1. Field of the Invention
The present invention is directed to a hydrogen fueling station, and, more particularly, to a control system for use in a fuel processor.
2. Description of the Related Art
There are numerous uses for pure hydrogen or hydrogen-enriched gas streams. For instance, fuel cells—a promising alternative energy source—typically employ hydrogen as a fuel for generating power. Many industrial processes also employ hydrogen or hydrogen-enriched gas streams in a variety of fields for the manufacture and production of a wide assortment of end products. However, pure hydrogen is not available as a natural resource in a form that can be readily exploited. As a counter-example, natural gas, a hydrocarbon-based fuel, is frequently found in large subterranean deposits that can be easily accessed and transported once tapped. Nature does not provide such deposits of hydrogen.

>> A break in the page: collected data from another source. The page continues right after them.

/-- R214, R490: the clock never moves back, and it moves only in a step that is an advance or a halt skip. -/
def Obligations.ClockMoves : Prop :=
  ∀ s t : State, step s = .next t → s.sched.ticks ≤ t.sched.ticks ∧
    (s.sched.ticks ≠ t.sched.ticks → ∃ w rest, s.ports.input = w :: rest ∧
      ((∃ n, decode w = .ok (.schedAdvance n)) ∨ decode w = .ok .schedHaltskip))

/-! ## The LCD timing controller -/

/-- R233, R201: `HBLANK_START` on a vblank scanline sets `HBLANK`, flags kind 1 when enabled and schedules its
successor 272 ticks after its own due time, and does nothing else; a check of R201 that fails, as with a lateness
above 272 (R250), ends it in that fault instead. That the record names the event and not the drain is
assumption 17, and that `nextSeq` wraps at its last value assumption 14. -/
def Obligations.HblankStartInVblank : Prop :=
  (∀ (s : State) (L : BitVec 48), s.Running → s.ports.issuer = .internal →
    exec (.eventHblankStart L) s = .next (s.hblankStart L.toInt)) ∧
  ∀ (s : State) (L : Int), s.Running → 160 ≤ s.display.vcount.toNat →
    ∃ d f, (∀ i, i < 16 → d.getLsbD i = (s.display.dispstat.getLsbD i || decide (i = 1))) ∧
      (∀ i, i < 16 → f.getLsbD i =
        (s.irq.iflag.getLsbD i || (decide (i = 1) && s.display.dispstat.getLsbD 4))) ∧
      let b := { s with display := { s.display with dispstat := d }, irq := { s.irq with iflag := f } }
      let due := s.sched.ticks + (272 - L)
      let fault := fun k => s.hblankStart L = b.faulted k (.hblankStart L)
      if 272 < L then fault (.negativeDelay 1 (272 - L))
      else if 2 ^ 63 - 1 ≤ due then fault (.tickOverflow (.due 1 due))
      else if s.sched.capacity = some s.sched.queue.length then fault (.queueFull 1)
      else EventAdded b (s.hblankStart L) due 1

/-- R232, R268: the order of `HBLANK_START` on a visible scanline: render, flag, DMA trigger, successor; a
fault on the way ends it there (R440). That a record names the event is assumption 17. -/
def Obligations.HblankStartOrder : Prop :=
  (∀ (s : State) (L : BitVec 48), s.Running → s.ports.issuer = .internal →
    exec (.eventHblankStart L) s = .next (s.hblankStart L.toInt)) ∧
  ∀ (s : State) (L : Int), s.Running → s.display.vcount.toNat < 160 →
    let r := s.renderLine s.display.vcount.toNat
    (¬ r.Running → s.hblankStart L = r) ∧
    (r.Running → ∃ d f, (∀ i, i < 16 → d.getLsbD i = (r.display.dispstat.getLsbD i || decide (i = 1))) ∧
      (∀ i, i < 16 → f.getLsbD i =
        (r.irq.iflag.getLsbD i || (decide (i = 1) && r.display.dispstat.getLsbD 4))) ∧
      let b := { r with display := { r.display with dispstat := d }, irq := { r.irq with iflag := f } }.emit .dmaHblank
      (¬ b.Running → s.hblankStart L = b) ∧
      (b.Running → s.hblankStart L = b.schedule 1 (272 - L) (.hblankStart L)))

/-- R234, R235, R236: `HBLANK_END`, vblank entry being `R237`'s. The scanline advances modulo 228, the match is
evaluated against it, and the successor is due 960 ticks after the event's own due time. That a fault record of
the successor names the event is assumption 17. -/
def Obligations.HblankEnd : Prop :=
  (∀ (s : State) (L : BitVec 48), s.Running → s.ports.issuer = .internal →
    exec (.eventHblankEnd L) s = .next (s.hblankEnd L.toInt)) ∧
  ∀ (s : State) (L : Int) (y : Byte), s.Running → y.toNat = (s.display.vcount.toNat + 1) % 228 →
    ∃ d f, (∀ i, i < 16 → d.getLsbD i = if i = 1 then false
        else if i = 2 then decide (y = s.display.dispstat.extractLsb' 8 8) else s.display.dispstat.getLsbD i) ∧
      (∀ i, i < 16 → f.getLsbD i = (s.irq.iflag.getLsbD i ||
        (decide (i = 2 ∧ y = s.display.dispstat.extractLsb' 8 8) && s.display.dispstat.getLsbD 5))) ∧
      let a := { s with
        display := { s.display with dispstat := d, vcount := y }, irq := { s.irq with iflag := f } }
      let last := fun (c : State) => c.schedule 0 (960 - L) (.hblankEnd L)
      (y ≠ 160 → y ≠ 227 → y ≠ 0 → s.hblankEnd L = last a) ∧
      (y = 227 → s.hblankEnd L = last { a with display := { a.display with dispstat := d &&& 0xFFFE } }) ∧
      (y = 0 → s.hblankEnd L = last { a with mos := { a.mos with v := 0 } }) ∧
      (y = 160 → a.vblankEntry.Running → s.hblankEnd L = last a.vblankEntry) ∧
      (y = 160 → ¬ a.vblankEntry.Running → s.hblankEnd L = a.vblankEntry)

/-- R237: vblank entry sets `VBLANK`, reloads the affine references, triggers the DMA, and then flags kind 0
when enabled, counts the frame, swaps the framebuffers and sets `frameReady`. A response to the trigger that
faults ends it (R113, R440; the responses are assumption 6). -/
def Obligations.VblankEntry : Prop :=
  ∀ s : State, s.Running → ∃ d b, (∀ i, i < 16 → d.getLsbD i = (s.display.dispstat.getLsbD i || decide (i = 0))) ∧
    (∀ n, b.bg n = s.bgs.bg n) ∧
    (∀ n, b.aff n = { s.bgs.aff n with
      refX := (s.bgs.aff n).x.extractLsb' 0 28, refY := (s.bgs.aff n).y.extractLsb' 0 28 }) ∧
    let u := { s with display := { s.display with dispstat := d }, bgs := b }.emit .dmaVblank
    (¬ u.Running → s.vblankEntry = u) ∧
    (u.Running → ∃ f, (∀ i, i < 16 → f.getLsbD i =
        (u.irq.iflag.getLsbD i || (decide (i = 0) && u.display.dispstat.getLsbD 3))) ∧
      s.vblankEntry = { u with
        irq := { u.irq with iflag := f }
        output := { u.output with
          frameCounter := u.output.frameCounter + 1, front := u.output.back, back := u.output.front,
          frameReady := true } })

One way to overcome this difficulty is the use of “fuel processors” or “reformers” to convert hydrocarbon-based fuels to a hydrogen rich gas stream which can be used as a feed for fuel cells. Hydrocarbon-based fuels, such as natural gas, liquid petroleum gas (“LPG”), gasoline, and diesel, require conversion for use as fuel for most fuel cells. Current art uses multi-step processes combining an initial conversion process with several clean-up processes. The initial process is most often steam reforming (“SR”), autothermal reforming (“ATR”), catalytic partial oxidation (“CPOX”), or non-catalytic partial oxidation (“POX”). The clean-up processes are usually comprised of a combination of desulfurization, high temperature water-gas shift, low temperature water-gas shift, selective CO oxidation, or selective CO methanation. Alternative processes include hydrogen selective membrane reactors and filters.
However, safety issues can arise. Consider a hydrogen fueling station for refueling fuel cell powered vehicles that employs a fuel processor. Fuel processing involves pressures and temperatures that, if not controlled properly, could damage the equipment or create harmful conditions for the operators. Moreover, depending on the nature of the fuel processor, both the reactants reformed and the hydrogen produced can require careful control and handling. The hydrogen produced by a fuel processor is also typically stored under pressure until it can be dispensed, which also needs appropriate controls. Thus, new and better control strategies are desirable.